#### WORK TO COMPLETE:
Return only those lines of the listing in which "entry" appears.

#### ENTRIES PROVIDED:
/-- Invoke callback `f` (R219, R220): its next invocation's calls are taken and run (log 18). -/
def invokeCallback (f : Nat) (s : State) : State :=
  match s.cbCode.find? fun c => c.id == f with
  | none => s
  | some c =>
    match c.runs with
    | [] => s
    | run :: _ =>
      runCalls run
        { s with cbCode := s.cbCode.map fun e => if e.id == f then { e with runs := e.runs.tail } else e }

/-! ### Device side effects (R213 to R228) -/

/-- clock_hfclkstart (R214). -/
def clockHfclkstart (d : Ident) (s : State) : State :=
  if s.isKind d .clock then setByName d nmEventsHfclkstarted 1 s else s

/-- gpio_outset, gpio_outclr (R215, R216): the report of the pins. -/
def gpioPins (kind : PinKind) (d : Ident) (v : Word) (s : State) : State :=
  if s.isKind d .gpio then emit (.gpioPins kind (pinsOf v)) s else s

/-- radio_txen (R219). -/
def radioTxen (d : Ident) (s : State) : State :=
  match s.device d with
  | none => s
  | some x =>
    match x.body with
    | .radio _ txCb _ =>
      let p := packetPtr x.regs
      if p = 0 then emit (.nullPacketPtr .tasksTxen) s
      else if !isMapped s.params.mapped p then raiseFatal (.substrateAccessFault p) s
      else
        let len := (s.mem.read p.toNat).toNat
        match firstUnmapped s.params.mapped (p + 1) len with
        | some a => raiseFatal (.substrateAccessFault a) s
        | none =>
          match txCb with
          | none => s
          | some f => invokeCallback f (emit (.radioTx (s.mem.readBytes p (len + 1))) s)
    | _ => s

/-- radio_rxen (R220). -/
def radioRxen (d : Ident) (s : State) : State :=
  match s.device d with
  | none => s
  | some x =>
    match x.body with
    | .radio _ _ (some f) => invokeCallback f (emit .radioRx s)
    | _ => s

/-- side_effect (R213): selected by the variant and the written register's name. -/
def sideEffect (kind : DevKind) (d name : Ident) (v : Word) (s : State) : State :=
  match kind with
  | .clock => if name = nmTasksHfclkstart then clockHfclkstart d s else s
  | .gpio =>
    if name = nmOutset then gpioPins .set d v s
    else if name = nmOutclr then gpioPins .clear d v s
    else s
  | .rtc => s
  | .radio =>
    if name = nmTasksTxen then radioTxen d s
    else if name = nmTasksRxen then radioRxen d s
    else s
  | .timer =>
    match captureSlot name with
    | some k => timerCapture d k s
    | none => s

/-- d.write (R213): the store, then the side effect of the register at `a`. -/
def deviceWrite (d : Ident) (a v : Word) (s : State) : State :=
  match s.device d with
  | none => s
  | some x =>
    match byAddress x.regs a with
    | none => setByAddress d a v.toNat s
    | some r => sideEffect x.body.kind d r.name v (setByAddress d a v.toNat s)

/-- d.read (R212). -/
def deviceRead (x : Device) (a : Word) : Option Word :=
  match byAddress x.regs a with
  | some r => some r.value
  | none => none

/-! ### Dispatched accesses -/

/-- The backing overwrite of a dispatched read (R172): the mapped ones of the four bytes at `a`, little-endian. -/
def overwriteBacking (mapped : List Region) (a v : Word) (m : Memory) : Memory :=
  [0, 1, 2, 3].foldl (fun acc i =>
    if isMapped mapped (a + BitVec.ofNat 32 i) then acc.memWrite (a + BitVec.ofNat 32 i) 1 (v >>> (8 * i)) else acc) m

/-- Memory once the Dispatcher has answered a read at `a` (R172): overwritten where a register answers, else as it was
(R174, R176). -/
def backingAfterRead (a : Word) (s : State) : Memory :=
  match s.resolve a with
  | none => s.mem
  | some x =>
    match deviceRead x a with
    | none => s.mem
    | some v => overwriteBacking s.params.mapped a v s.mem

/-- BusRead (R172): the checks, the overwrite, and the value the substrate's read completes with. -/
def busRead (a : Word) (n : Nat) (s : State) : State :=
  if !sizeOk n then raiseFatal (.unsupportedAccessSize a n) s
  else
    match firstUnmapped s.params.mapped a n with
    | some _ => raiseFatal (.substrateAccessFault a) s
    | none => answer (.word ((backingAfterRead a s).memRead a n)) { s with mem := backingAfterRead a s }

/-- The device's part of a dispatched write (R173): nothing where no instance owns the address (R175). -/
def ownerWrite (a : Word) (v : Word) (s : State) : State :=
  match s.resolve a with
  | none => s
  | some x => deviceWrite x.id a v s

/-- The raw bytes of a dispatched write land, unless the session has stopped (R251). -/
def landBytes (a : Word) (n : Nat) (v : Word) (s : State) : State :=
  if s.stopped then s else { s with mem := s.mem.memWrite a n v }

/-- BusWrite (R173): the device's store and side effects, then the raw bytes, which do not land once the session has
stopped (R251). -/
def busWrite (a : Word) (n : Nat) (v : Word) (s : State) : State :=
  if !sizeOk n then raiseFatal (.unsupportedAccessSize a n) s
  else
    match firstUnmapped s.params.mapped a n with
    | some _ => raiseFatal (.substrateAccessFault a) s
    | none => landBytes a n v (ownerWrite a (zextValue n v) s)

/-! ### Session start and teardown -/

/-- R280 step 3: the devices constructed one after the other; the first duplicate register ends it. That this is the order
of the list is the model's choice: DEVICES is a set (log 31). -/
def constructAll : List DevSpec → State → State
  | [], s => s
  | d :: rest, s =>
    match duplicateIn d.regs with
    | some _ => buildDevice d.id d.kind d.regs s
    | none => constructAll rest (buildDevice d.id d.kind d.regs s)

/-- R280 step 5 on the substrate's launch draw (R283): MSP and PC from the vector table, CONTROL and IPSR 0. -/
def launchCpu (l : Launch) (t : VectorTable) : Cpu :=
  { r0 := l.r0, r1 := l.r1, r2 := l.r2, r3 := l.r3, r12 := l.r12, lr := l.lr, pc := t.entry 1,
    xpsr := withIpsr l.xpsr 0, msp := t.entry 0, psp := l.psp, control := 0, fp := FpRegs.ofWords fun k => l.fp.getD k 0 }

/-- Emulated memory as the substrate has it at launch (R283): the drawn blocks over unlisted bytes. -/
def launchMem (l : Launch) : Memory := l.mem.foldl (fun m b => m.writeBytes b.1 b.2) []

/-- session_start (R280, R286): steps 1 to 5, ended by a fatal error at any of them. Every piece of state of R49 is set
again (R285), what the substrate holds at launch as the platform draws it (R283, log 26), and the parameters HW_DB, MAPPED
and SUBSTRATE_IRQ_MAP are the platform's for the session (R9, R286). -/
def sessionStart (image : List Byte) (devs : List DevSpec) (plat : Platform) (s : State) : State :=
  if image.length < Config.imageHeaderBytes then raiseFatal (.imageTooShort image.length) s
  else
    let s1 := parseImage image s
    match firstRepeat (devs.map (·.id)) with
    | some id => raiseFatal (.duplicateRegister id .identify) s1
    | none =>
      let s2 := constructAll devs { s1 with devices := [], named := [], params := { s1.params with hwDb := plat.hwDb } }
      if s2.fatal.isSome then s2
      else
        { s2 with
          pend := [], afs := [], fatal := none, log := [], cpu := launchCpu plat.launch s2.vt
          mem := launchMem plat.launch, params := { s2.params with mapped := plat.launch.mapped, irqMap := plat.irqMap }
          thread := .ready, cbCode := [] }

/-- Teardown (R288): `stop()` on every Timer, in order. A stop that fails raises TickJoinFailure, the first error is kept
(R290), and the others are still stopped (log 15). -/
def stopTimers (orphans : List Ident) : List Ident → State → State
  | [], s => s
  | d :: rest, s => stopTimers orphans rest (timerStop d (decide (d ∉ orphans)) s)

/-- The end of a run (R289, R290): the substrate is halted, then teardown (R288). -/
def endRun (orphans : List Ident) (s : State) : State :=
  stopTimers orphans (s.devices.map (·.id)) { s with thread := .halted }

end Sys2Proof.Machine
end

#### WRITTEN SOLUTION:
  { r0 := l.r0, r1 := l.r1, r2 := l.r2, r3 := l.r3, r12 := l.r12, lr := l.lr, pc := t.entry 1,
    xpsr := withIpsr l.xpsr 0, msp := t.entry 0, psp := l.psp, control := 0, fp := FpRegs.ofWords fun k => l.fp.getD k 0 }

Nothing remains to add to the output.